Beverly Grove is an area within the Beverly–Fairfax neighborhood in the Mid-City West region of Los Angeles, California.

Geography

City of Los Angeles
The term "Beverly Grove" was first used in 2006 to unofficially refer to a small residential area that was proposed to be subject to an anti-mansionization ordinance. It referred to an area in the Wilshire Community Plan area that was generally bounded by Colgate Avenue on the north, Fairfax Avenue on the east, Lindenhurst Avenue on the south, and San Vicente Boulevard on the west.

===Los Angeles Times''' Mapping L.A. boundaries===

In a departure from its first draft, the Los Angeles Times Mapping L.A. project maps Beverly Grove as bounded on the north and west by the West Hollywood and Beverly Hills city limits, on the east by Fairfax Avenue and on the south by Wilshire Boulevard and San Vicente Boulevard.

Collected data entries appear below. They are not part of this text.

-- ==== Sys2Proof/Laws/Memory.lean ====
section
/-! SUPPORT. The laws of the buffers: what a read after a write gives, and that a write keeps the canonical
form (20_memory.md R60, R73). -/

namespace Sys2Proof.Machine

variable {z : NumVal}

/-- The empty buffer, every element at its reset value, is canonical. -/
theorem memWf_nil : Memory.wf z [] := by simp [Memory.wf]

@[simp] theorem memRead_nil (a : Nat) : memRead z [] a = z := rfl

theorem memWf_cons {p : Nat × NumVal} {m : Memory} :
    Memory.wf z (p :: m) ↔ (∀ q ∈ m, p.1 < q.1) ∧ p.2 ≠ z ∧ Memory.wf z m := by
  simp only [Memory.wf, List.pairwise_cons, List.mem_cons, forall_eq_or_imp]
  constructor
  · rintro ⟨⟨h1, h2⟩, h3, h4⟩; exact ⟨h1, h3, h2, h4⟩
  · rintro ⟨h1, h3, h2, h4⟩; exact ⟨⟨h1, h2⟩, h3, h4⟩

/-- An index below every listed one reads as the reset value. -/
theorem memRead_below {m : Memory} {a : Nat} (h : ∀ q ∈ m, a < q.1) : memRead z m a = z := by
  induction m with
  | nil => rfl
  | cons p m ih =>
    have hp : a ≠ p.1 := Nat.ne_of_lt (h p (List.mem_cons_self ..))
    simp [memRead, hp, ih fun q hq => h q (List.mem_cons_of_mem _ hq)]

/-- Every index a write leaves listed was listed or is the index written. -/
theorem mem_memWrite {m : Memory} {a : Nat} {v : NumVal} {q : Nat × NumVal}
    (h : q ∈ memWrite z m a v) : q ∈ m ∨ q = (a, v) := by
  induction m with
  | nil =>
    unfold memWrite at h
    split at h <;> simp_all
  | cons p m ih =>
    unfold memWrite at h
    split at h
    · split at h <;> simp_all; tauto
    · split at h
      · split at h <;> simp_all; tauto
      · rcases List.mem_cons.mp h with h | h
        · simp [h]
        · rcases ih h with h | h <;> simp [h]

/-- A write keeps the canonical form. -/
theorem memWf_memWrite {m : Memory} (h : Memory.wf z m) (a : Nat) (v : NumVal) :
    Memory.wf z (memWrite z m a v) := by
  induction m with
  | nil =>
    unfold memWrite
    split
    · exact memWf_nil
    · simp_all [Memory.wf]
  | cons p m ih =>
    obtain ⟨h1, h2, h3⟩ := memWf_cons.mp h
    unfold memWrite
    split
    · split
      · exact h
      · rename_i hlt hv
        refine memWf_cons.mpr ⟨?_, hv, h⟩
        intro q hq
        rcases List.mem_cons.mp hq with rfl | hq
        · exact hlt
        · exact Nat.lt_trans hlt (h1 q hq)
    · split
      · split
        · exact h3
        · rename_i ha hv
          subst ha
          exact memWf_cons.mpr ⟨h1, hv, h3⟩
      · rename_i hlt hne
        refine memWf_cons.mpr ⟨?_, h2, ih h3⟩
        intro q hq
        rcases mem_memWrite hq with hq | rfl
        · exact h1 q hq
        · show p.1 < a
          omega

/-- A read after a write: the value written at its index, the old value at every other. -/
theorem memRead_memWrite {m : Memory} (h : Memory.wf z m) (a b : Nat) (v : NumVal) :
    memRead z (memWrite z m a v) b = if b = a then v else memRead z m b := by
  induction m with
  | nil =>
    unfold memWrite
    split <;> simp_all [memRead]
  | cons p m ih =>
    obtain ⟨h1, h2, h3⟩ := memWf_cons.mp h
    obtain ⟨c, w⟩ := p
    unfold memWrite
    split
    · rename_i hlt
      have hbelow : memRead z ((c, w) :: m) a = z :=
        memRead_below fun q hq => by
          rcases List.mem_cons.mp hq with rfl | hq
          · exact hlt
          · exact Nat.lt_trans hlt (h1 q hq)
      split
      · by_cases hb : b = a <;> simp_all
      · rw [memRead]
    · split
      · rename_i hlt hac
        subst hac
        split
        · by_cases hb : b = a
          · simp_all [memRead_below h1]
          · simp [memRead, hb]
        · by_cases hb : b = a <;> simp [memRead, hb]
      · rename_i hlt hne
        by_cases hbc : b = c
        · have : b ≠ a := fun e => hne (e ▸ hbc)
          simp [memRead, hbc, Ne.symm hne]
        · simp [memRead, hbc, ih h3]

/-- Equal reads mean equal buffers: the canonical form is unique. -/
theorem memory_ext {m k : Memory} (hm : Memory.wf z m) (hk : Memory.wf z k)
    (h : ∀ a, memRead z m a = memRead z k a) : m = k := by
  induction m generalizing k with
  | nil =>
    cases k with
    | nil => rfl
    | cons p k =>
      obtain ⟨-, h2, -⟩ := memWf_cons.mp hk
      have := h p.1
      simp [memRead] at this
      exact absurd this.symm h2
  | cons p m ih =>
    obtain ⟨h1, h2, h3⟩ := memWf_cons.mp hm
    cases k with
    | nil =>
      have := h p.1
      simp [memRead] at this
      exact absurd this h2
    | cons q k =>
      obtain ⟨k1, k2, k3⟩ := memWf_cons.mp hk
      have hpq : p.1 = q.1 := by
        rcases Nat.lt_trichotomy p.1 q.1 with hlt | heq | hlt
        · have hb : memRead z (q :: k) p.1 = z := memRead_below fun r hr => by
            rcases List.mem_cons.mp hr with rfl | hr
            · exact hlt
            · exact Nat.lt_trans hlt (k1 r hr)
          have := h p.1
          rw [hb] at this
          simp [memRead] at this
          exact absurd this h2
        · exact heq
        · have hb : memRead z (p :: m) q.1 = z := memRead_below fun r hr => by
            rcases List.mem_cons.mp hr with rfl | hr
            · exact hlt
            · exact Nat.lt_trans hlt (h1 r hr)
          have := h q.1
          rw [hb] at this
          simp [memRead] at this
          exact absurd this.symm k2
      have hval : p.2 = q.2 := by
        have := h p.1
        simpa [memRead, hpq] using this
      have htail : m = k := by
        refine ih h3 k3 fun a => ?_
        by_cases ha : a = p.1
        · subst ha
          rw [memRead_below h1, memRead_below fun r hr => hpq ▸ k1 r hr]
        · have := h a
          have ha' : a ≠ q.1 := hpq ▸ ha
          simpa [memRead, ha, ha'] using this
      rw [htail, Prod.ext hpq hval]

end Sys2Proof.Machine
end

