-- ==== Sys2Proof/Tests/Slice0.lean ====
section
/-! SUPPORT. Tests: words of the spec decoded, ill-formed words refused, one step of every op on a small
state with the results 95_test_vectors.md gives, and for every statement with hypotheses a state that meets
them. -/

namespace Sys2Proof.Machine

-- One theorem at a time: evaluating many at once takes a thread with a stack of its own for each.
set_option Elab.async false

/-! ## Helpers -/

/-- A property of the state an op leads to. -/
def after {α : Type} (i : Instr) (s : State) (f : State → α) : Option α :=
  match exec i s with
  | .next t => some (f t)
  | _ => none

/-- The reset state, executing, with register values. -/
def at_ (l : List (Reg × Rat)) : State :=
  { State.reset with
    run := .run, regs := l.foldl (fun v p => v.set p.1 (.fin p.2)) State.reset.regs }

/-- The reset state of REF over binary64, executing, with register values and a random stream. -/
def fl (l : List (Reg × Rat)) (rng : RngStream) : State :=
  let s := resetUnder (Config.refWith .binary64 round64) rng true []
  { s with run := .run, regs := l.foldl (fun v p => v.set p.1 (round64 p.2)) s.regs }

/-- A finite number within `10^-12` of `q`. -/
def near (v : NumVal) (q : Rat) : Bool :=
  match v with
  | .fin x => decide (x - q < 1/1000000000000) && decide (q - x < 1/1000000000000)
  | _ => false

/-- The largest finite binary64 number. -/
def huge : Rat := (2 ^ 53 - 1 : Nat) * (2 ^ 971 : Nat)

/-! ## Decoding: words of V30.1, of R99 and of R275, written out from R93 -/

theorem test_decode_data : decode 0x0000 = .ok .nop ∧ decode 0x0121 = .ok (.mov 4 1) ∧
    decode 0x0201 = .ok (.acc 0 1) ∧ decode 0x0312 = .ok (.clamp 2 2) := by decide
theorem test_decode_xov : decode 0x1012 = .ok (.xov .left 2 2) ∧
    decode 0b0001000001011011#16 = .ok (.xov .right 3 3) := by decide
theorem test_decode_drum : decode 0x2000 = .ok .trig ∧ decode 0x2108 = .ok (.drum 1 0) := by decide
theorem test_decode_saw : decode 0x300A = .ok (.tgt .bass 1 2) ∧ decode 0x307F = .ok (.tgt .melody 7 7) ∧
    decode 0x3118 = .ok (.saw .bass 3) ∧ decode 0b0011000101001000#16 = .ok (.saw .melody 1) := by decide
theorem test_decode_hat : decode 0x4000 = .ok .arm ∧ decode 0x4108 = .ok (.hat 1) := by decide
theorem test_decode_dly : decode 0b0101000000001000#16 = .ok (.dly 1 0) := by decide
theorem test_decode_seq : decode 0x6000 = .ok .seq ∧ decode 0x6100 = .ok .ends := by decide
theorem test_decode_mixer : decode 0x7000 = .ok (.noise 0) ∧ decode 0x7107 = .ok (.rpush 7) ∧
    decode 0x7258 = .ok (.img .right 3) ∧ decode 0x7303 = .ok (.enc 3) ∧
    decode 0b0111001100000000#16 = .ok (.enc 0) := by decide
theorem test_encode : [encode (.mov 4 1), encode (.tgt .melody 7 7), encode (.rpush 7),
    encode (.img .right 3)] = [0x0121, 0x307F, 0x7107, 0x7258] := by decide
theorem test_decode_bytes : decodeTableWord 16 0x3148 = some (.saw .melody 1) ∧
    decodeTableWord 16 0x0800 = none := by decide

/-! ## Well-formedness: V30.2 and one ill-formed field record for each check -/

theorem test_wf_inst_zero : Fields.check Opcode.mov.shape ⟨0x01, 1, 4, 1⟩ = some .instNotZero := by decide
theorem test_wf_inst_reserved :
    Fields.check Opcode.xov.shape ⟨0x10, 2, 0, 0⟩ = some .instReserved := by decide
theorem test_wf_rd_zero : Fields.check Opcode.rpush.shape ⟨0x71, 0, 1, 0⟩ = some .rdNotZero := by decide
theorem test_wf_rs_zero : Fields.check Opcode.saw.shape ⟨0x31, 1, 1, 1⟩ = some .rsNotZero := by decide
theorem test_wf_ok : Fields.wellFormed Opcode.tgt.shape ⟨0x30, 1, 7, 7⟩ := by decide
theorem test_illegal_unused : [0x0001, 0x0040, 0x0161, 0x2001, 0x3149, 0x4109, 0x7108, 0x7259, 0x730B,
    0x6101].map legal = List.replicate 10 false := by decide
theorem test_illegal_inst : decode 0x10DB = .error .instReserved ∧ decode 0x31C8 = .error .instReserved ∧
    decode 0x30FF = .error .instReserved ∧ decode 0x0040 = .error .instNotZero := by decide
theorem test_illegal_opcode : decode 0x0800 = .error .unknownOpcode ∧
    decode 0x6200 = .error .unknownOpcode ∧ decode 0xFFFF = .error .unknownOpcode := by decide

/-! ## The numeric domains: R126, V40 (the cosine of 3, the wrap at pi), R127 -/

theorem test_cos_pi : toReal (exactOps.cos exactOps.pi) = -1 := by simp
theorem test_cos_three : exactOps.lt (exactOps.cos (.fin 3)) (.fin (-989992496600/1000000000000)) = true ∧
    exactOps.lt (.fin (-989992496601/1000000000000)) (exactOps.cos (.fin 3)) = true := by decide +kernel
theorem test_osc_step :
    let r := oscStep exactOps (.fin 3) (.fin (1/2))
    r.wrapped = true ∧ exactOps.lt r.phase (.fin (358407346411/1000000000000)) = true ∧
      exactOps.lt (.fin (358407346410/1000000000000)) r.phase = true := by decide +kernel
/-- A phase equal to pi does not wrap (R126), though no approximation tells it from pi. -/
theorem test_osc_at_pi : (oscStep exactOps (.fin 0) exactOps.pi).wrapped = false := by
  rw [← Bool.not_eq_true, (oscStep_toReal _ _).2.1]
  simp
theorem test_cos_huge :
    [binary64Ops.cos (round64 (2 ^ 1000 : Nat)), binary64Ops.sin (round64 huge)].all
      (fun v => binary64Ops.le (.fin (-1)) v && binary64Ops.le v (.fin 1)) = true := by decide +kernel

/-! ## Data movement: V40.5, V40.6 -/

theorem test_nop : after .nop (at_ [(1, 1/4)]) (fun t => (t.pc, t.regs)) =
    some (1, (at_ [(1, 1/4)]).regs) := by decide +kernel
theorem test_mov : after (.mov 4 1) (at_ [(1, 1/4)]) (fun t => (t.reg 4, t.reg 1, t.pc)) =
    some (.fin (1/4), .fin (1/4), 1) := by decide +kernel
theorem test_acc : after (.acc 0 1) (at_ [(0, 1/2), (1, -1/8)]) (fun t => t.reg 0) =
    some (.fin (3/8)) := by decide +kernel
theorem test_acc_doubles : after (.acc 0 0) (at_ [(0, 7/10)]) (fun t => t.reg 0) =
    some (.fin (7/5)) := by decide +kernel
theorem test_clamp_low : after (.clamp 2 2) (at_ [(2, -3)]) (fun t => t.reg 2) =
    some (.fin (-1)) := by decide +kernel
theorem test_clamp_inside : after (.clamp 5 2) (at_ [(2, 2/5)]) (fun t => (t.reg 5, t.reg 2)) =
    some (.fin (2/5), .fin (2/5)) := by decide +kernel

/-! ## Crossover: V41.2, V41.5, V41.6 -/

theorem test_xov : after (.xov .right 3 2) (at_ [(2, 1)]) (fun t => (t.reg 3, t.xovL, t.xovR.high.max)) =
    some (.fin (17773/384000), State.reset.xovL, .fin (63/100)) := by decide +kernel
theorem test_xov_clamps :
    let b : Bandpass := ⟨.fin 0, .fin 0, .fin (3/10), .fin (7/3)⟩
    after (.xov .left 2 2) { at_ [(2, 1)] with xovL := ⟨b, b, b⟩ } (fun t => (t.reg 2, t.xovL.high.mul)) =
      some (.fin 1, .fin (661/288)) := by decide +kernel

/-! ## Drum: V42.1, V42.2, V42.5, V42.6 -/

theorem test_trig : after .trig (at_ []) (fun t => t.drum) =
    some ⟨true, 0, .fin 0, .fin (1/2), .fin (4/5), .fin (1/10), .fin (1/20), .fin 4⟩ := by decide +kernel

/-- The drum of V42.5, about to wrap. -/
def wrapping : State :=
  { fl [] ⟨[], none⟩ with
    drum := ⟨true, 3, .fin 6, round64 (2/5), round64 (4/5), round64 (1/10), round64 (1/20), round64 (1/2)⟩ }

theorem test_drum_wrap : after (.drum 1 0) wrapping
    (fun t => near (t.reg 1) (-2235323985591/10000000000000) && near t.drum.phase (1288168214035/10000000000000) &&
      near t.drum.freq (7/20) && near t.drum.fdec (7/200) && t.drum.fm == .fin 0 && t.drum.i == 4) =
    some true := by decide +kernel
theorem test_drum_idle : after (.drum 1 0) (at_ [(0, 1/4)]) (fun t => (t.reg 1, t.drum)) =
    some (.fin (1/4), State.reset.drum) := by decide +kernel

/-! ## Chorus-saw: V43.1, V43.3, V43.4 -/

theorem test_tgt : after (.tgt .bass 1 2) (at_ [(1, 1), (2, 1/2)]) (fun t => (t.sawBass, t.sawMel)) =
    some ({ State.reset.sawBass with
      tinc := #v[.fin (1/100), .fin (301/20000), .fin (201/10000), .fin (503/20000), .fin (151/5000)],
      tvol := .fin (1/2) }, State.reset.sawMel) := by decide +kernel

/-- The melody voice of V43.3 after its retarget, at sample position 4. -/
def targeted : State :=
  { fl [] ⟨[], none⟩ with
    n := 4
    sawMel := { (fl [] ⟨[], none⟩).sawMel with
      tinc := #v[round64 (1/20), round64 (301/4000), round64 (201/2000), round64 (503/4000), round64 (151/1000)]
      tvol := round64 (3/10) } }

theorem test_saw : after (.saw .melody 3) targeted
    (fun t => near (t.reg 3) (3068008580566/100000000000000) && near t.sawMel.lo (847976716113/10000000000000) &&
      near t.sawMel.phase[4] (151/32000) && near t.sawMel.vol (3/320)) = some true := by decide +kernel

/-! ## Hi-hat: V44.1, V44.3 -/

theorem test_arm : after .arm (at_ []) (fun t => (t.hat.vol, t.hat.hp)) = some (.fin (1/2), .fin 0) := by
  decide +kernel
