/-- SEND starts a session; DATA, DIR, BUF and TRACE are as they were; a word 0xA001 to 0xAFFF is IllegalCommand. So far R150,
which says of the response only that there is none yet: that the response port then shows no word (`resp := none`) is the
model's choice (log 4, DESIGN CHOICE). -/
def Obligations.SendStartsASession : Prop :=
  encode .send = 0xA000#16 ∧ decode 0xA000#16 = .ok .send ∧
  (∀ n, 0 < n → n < 4096 → decode (BitVec.ofNat 16 (0xA000 + n)) = .error .operandsNotZero) ∧
  ∀ s : State, (s.seq = .idle ∨ s.seq = .done) →
    exec .send s = .next { s with
      idx := 0, settleCnt := Config.block.settleTicks, abortCode := .ok, seq := .iReport, resp := none }

/-- RENDER answers both register bytes, DATA in data[15:8] and DIR in data[7:0], the same bits that sixteen single reads
give, and changes nothing; a word 0xB001 to 0xBFFF is IllegalCommand (R190, R51). -/
def Obligations.RenderAnswersBothRegisters : Prop :=
  encode .render = 0xB000#16 ∧ decode 0xB000#16 = .ok .render ∧
  (∀ n, 0 < n → n < 4096 → decode (BitVec.ofNat 16 (0xB000 + n)) = .error .operandsNotZero) ∧
  ∀ s : State, s.ready = true → ∃ w : RespWord,
    exec .render s = .next { s with resp := some w } ∧
    w.toNat = s.data.toNat * 256 + s.dir.toNat ∧
    ∀ p : Nat, p < 8 →
      readBit s .data p = .ok (if w.getLsbD (8 + p) then 1#8 else 0#8) ∧
      readBit s .dir p = .ok (if w.getLsbD p then 1#8 else 0#8)

/-- A command completes exactly while the block is ready; the model's name for the host having no step is the fault
`notReady` (R27, U14; log 5). -/
def Obligations.CommandsCompleteExactlyWhileReady : Prop :=
  ∀ (i : Instr) (s : State),
    ((s.seq = .idle ∨ s.seq = .done) → ∃ t, exec i s = .next t) ∧
    (s.seq ≠ .idle → s.seq ≠ .done → exec i s = .fault .notReady)

/-- An error in a command changes nothing but the response, and the block accepts the next command (R206, R82). -/
def Obligations.FailedCommandsChangeNothing : Prop :=
  ∀ (i : Instr) (s t : State) (e : Status) (d : BitVec 16), exec i s = .next t → e ≠ .ok →
    t.resp = some (respWord e d) → d = 0#16 ∧ t = { s with resp := some (respWord e 0#16) } ∧ t.ready = true

/-- A command other than SEND and ENCB cannot show SEQ, IDX, SETTLE_CNT, ABORT_CODE, BUF, the trace or an earlier response:
its response and its effect on the registers depend on the registers alone (R37, R33). -/
def Obligations.HiddenStateIsNotReadable : Prop :=
  ∀ (i : Instr) (s u t : State), u.data = s.data → u.dir = s.dir → u.ready = true →
    i ≠ .send → (∀ b, i ≠ .encb b) → exec i s = .next t →
    ∃ t', exec i u = .next t' ∧ t'.resp = t.resp ∧ t'.data = t.data ∧ t'.dir = t.dir

/-! ## The micro-steps, for every configuration -/

/-- The two reports: I_REPORT (R153) and T_REPORT; reports are made at these two places only (R161). -/
def Obligations.ReportStepsShowTheRegisters : Prop :=
  ∀ (c : Config) (s : State),
    (s.seq = .iReport →
      microStep c s = .next { s with trace := s.trace ++ [.report s.data s.dir], seq := .iSettle }) ∧
    (s.seq = .tReport →
      microStep c s = .next { s with trace := s.trace ++ [.report s.data s.dir], seq := .tTick }) ∧
    (∀ t, s.seq ≠ .iReport → s.seq ≠ .tReport → microStep c s = .next t →
      t.trace.countP Event.isReport = s.trace.countP Event.isReport)

/-- I_SETTLE emits exactly SETTLE_CNT ticks, one a step, and then one step with no event moves on (R154). -/
def Obligations.SettleEmitsItsTicksAndMovesOn : Prop :=
  ∀ (c : Config) (s : State), s.seq = .iSettle →
    (∀ k, k ≤ s.settleCnt → microSteps c k s = .next { s with
      trace := s.trace ++ List.replicate k .tick, settleCnt := s.settleCnt - k }) ∧
    microSteps c (s.settleCnt + 1) s = .next { s with
      trace := s.trace ++ List.replicate s.settleCnt .tick, settleCnt := 0, seq := .iCfgData }

/-- I_CFG_DATA: the DATA line becomes an output, or the session aborts with InvalidPin and DATA and DIR unchanged
(R155). -/
def Obligations.DataLineIsConfiguredOrAborts : Prop :=
  ∀ (c : Config) (s : State), s.seq = .iCfgData →
    (7 < c.dataPin.toNat → microStep c s = .next { s with
      abortCode := .invalidPin, seq := .aborted, resp := some 0x10000#20 }) ∧
    (∀ hp : c.dataPin.toNat < 8, ∃ d : Byte,
      microStep c s = .next { s with
        dir := d, trace := s.trace ++ [.write .dir ⟨c.dataPin.toNat, hp⟩ 1#1], seq := .iCfgClock } ∧
      ∀ q : Nat, q < 8 → d.getLsbD q = (decide (q = c.dataPin.toNat) || s.dir.getLsbD q))

/-- I_CFG_CLOCK: CLOCK becomes an output and index 0 is dispatched, to the acknowledgment, or to the end of the session with
an empty buffer; or the session aborts with InvalidPin and DIR as I_CFG_DATA left it (R156). -/
def Obligations.ClockIsConfiguredOrAborts : Prop :=
  ∀ (c : Config) (s : State), s.seq = .iCfgClock →
    (7 < c.clockPin.toNat → microStep c s = .next { s with
      abortCode := .invalidPin, seq := .aborted, resp := some 0x10000#20 }) ∧
    (∀ hp : c.clockPin.toNat < 8, ∃ d : Byte,
      (s.buf = [] → microStep c s = .next { s with
        dir := d, trace := s.trace ++ [.write .dir ⟨c.clockPin.toNat, hp⟩ 1#1],
        buf := [], idx := 0, seq := .done, resp := some 0x00000#20 }) ∧
      (s.buf ≠ [] → microStep c s = .next { s with
        dir := d, trace := s.trace ++ [.write .dir ⟨c.clockPin.toNat, hp⟩ 1#1], idx := 0, seq := .aToggle }) ∧
      ∀ q : Nat, q < 8 → d.getLsbD q = (decide (q = c.clockPin.toNat) || s.dir.getLsbD q))
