theorem lineCommands?_sendbytes {ns : List Nat} (hne : ns ≠ []) : lineCommands? "SENDBYTES" ns =
    if ∀ n ∈ ns, n < 256 then some (ns.map (fun n => Instr.encb (BitVec.ofNat 8 n)) ++ [.send]) else none := by
  have hall : (ns ≠ [] ∧ ns.all valEncodable = true) ↔ ∀ n ∈ ns, n < 256 := by simp [hne]
  have hfilter : (some (expand (.sendbytes (ns.map (BitVec.ofNat 8))))).filter (·.all Instr.wellFormed) =
      some (ns.map (fun n => Instr.encb (BitVec.ofNat 8 n)) ++ [.send]) := by
    simp [Option.filter, expand, Instr.wellFormed]
  unfold lineCommands?
  simp only [true_and, hall]
  by_cases hlt : ∀ n ∈ ns, n < 256
  · rw [if_pos hlt, if_pos hlt, ← hfilter]
    split <;> simp
  · rw [if_neg hlt, if_neg hlt]
    split <;> simp

/-- Whatever a mnemonic and its operands stand for, an encoding can carry it (R79). -/
theorem wellFormed_of_mem_lineCommands? {mnemonic : String} {ops : List Nat} {cmds : List Instr}
    (h : lineCommands? mnemonic ops = some cmds) : ∀ i ∈ cmds, i.wellFormed = true := by
  unfold lineCommands? at h
  exact List.all_eq_true.1 (Option.filter_eq_some_iff.1 h).2

/-! ### What a written line assembles to -/

theorem assembleLine?_commandText (pinHex valHex : Bool) (i : Instr) :
    assembleLine? (commandText pinHex valHex i) = if i.wellFormed then some [i] else none := by
  rw [commandText, operandTexts_eq_map, assembleLine?_lineText _ (isToken_mnemonic i), lineCommands?_of_command]

theorem isToken_output : IsToken "OUTPUT".toList := by simp [IsToken]
theorem isToken_input : IsToken "INPUT".toList := by simp [IsToken]
theorem isToken_sendbytes : IsToken "SENDBYTES".toList := by simp [IsToken]

/-- A line of one mnemonic with numbers all written in one base. -/
theorem assembleLine?_numerals {mnemonic : String} (hm : IsToken mnemonic.toList) (hex : Bool) (ns : List Nat) :
    assembleLine? (lineText mnemonic (ns.map (numeralText hex))) = lineCommands? mnemonic ns := by
  have h := assembleLine?_lineText mnemonic hm (ns.map fun n => (hex, n))
  simpa [List.map_map, Function.comp_def] using h

/-- A program of encodable commands assembles to its words in order (R79). -/
theorem assemble?_program (pinHex valHex : Bool) (program : List Instr) (h : ∀ i ∈ program, i.wellFormed = true) :
    assemble? (program.map (commandText pinHex valHex)) = some (program.map encode) := by
  have hlines : (program.map (commandText pinHex valHex)).mapM assembleLine? = some (program.map fun i => [i]) := by
    induction program with
    | nil => rfl
    | cons i is ih =>
      rw [List.map_cons, List.mapM_cons, assembleLine?_commandText, if_pos (h i List.mem_cons_self),
        ih fun j hj => h j (List.mem_cons_of_mem i hj)]
      rfl
  have hflat : (program.map fun i => [i]).flatten = program := by
    rw [← List.flatMap_def, List.flatMap_singleton']
  rw [assemble?, hlines, Option.map_some, hflat]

It abuts the city limits of Beverly Hills to the west, West Hollywood to the north, Fairfax and Mid-Wilshire to the east, and Carthay to the south.http://projects.latimes.com/mapping-la/neighborhoods/region/central-la/ "Central L.A.," Mapping L.A., Los Angeles Times

In the first draft of Mapping L.A., "Beverly Grove" was not included as a distinct neighborhood; rather, the area was shown as part of the Fairfax District. The Times'' database editor and its map project's coordinator later acknowledged in 2014 that "Beverly Grove" had not been a well established name.

History

According to the Los Angeles Conservancy, the Beverly Grove area was built primarily in the 1920s and has a "combination of quiet charm and close proximity to shopping, restaurants, and museums".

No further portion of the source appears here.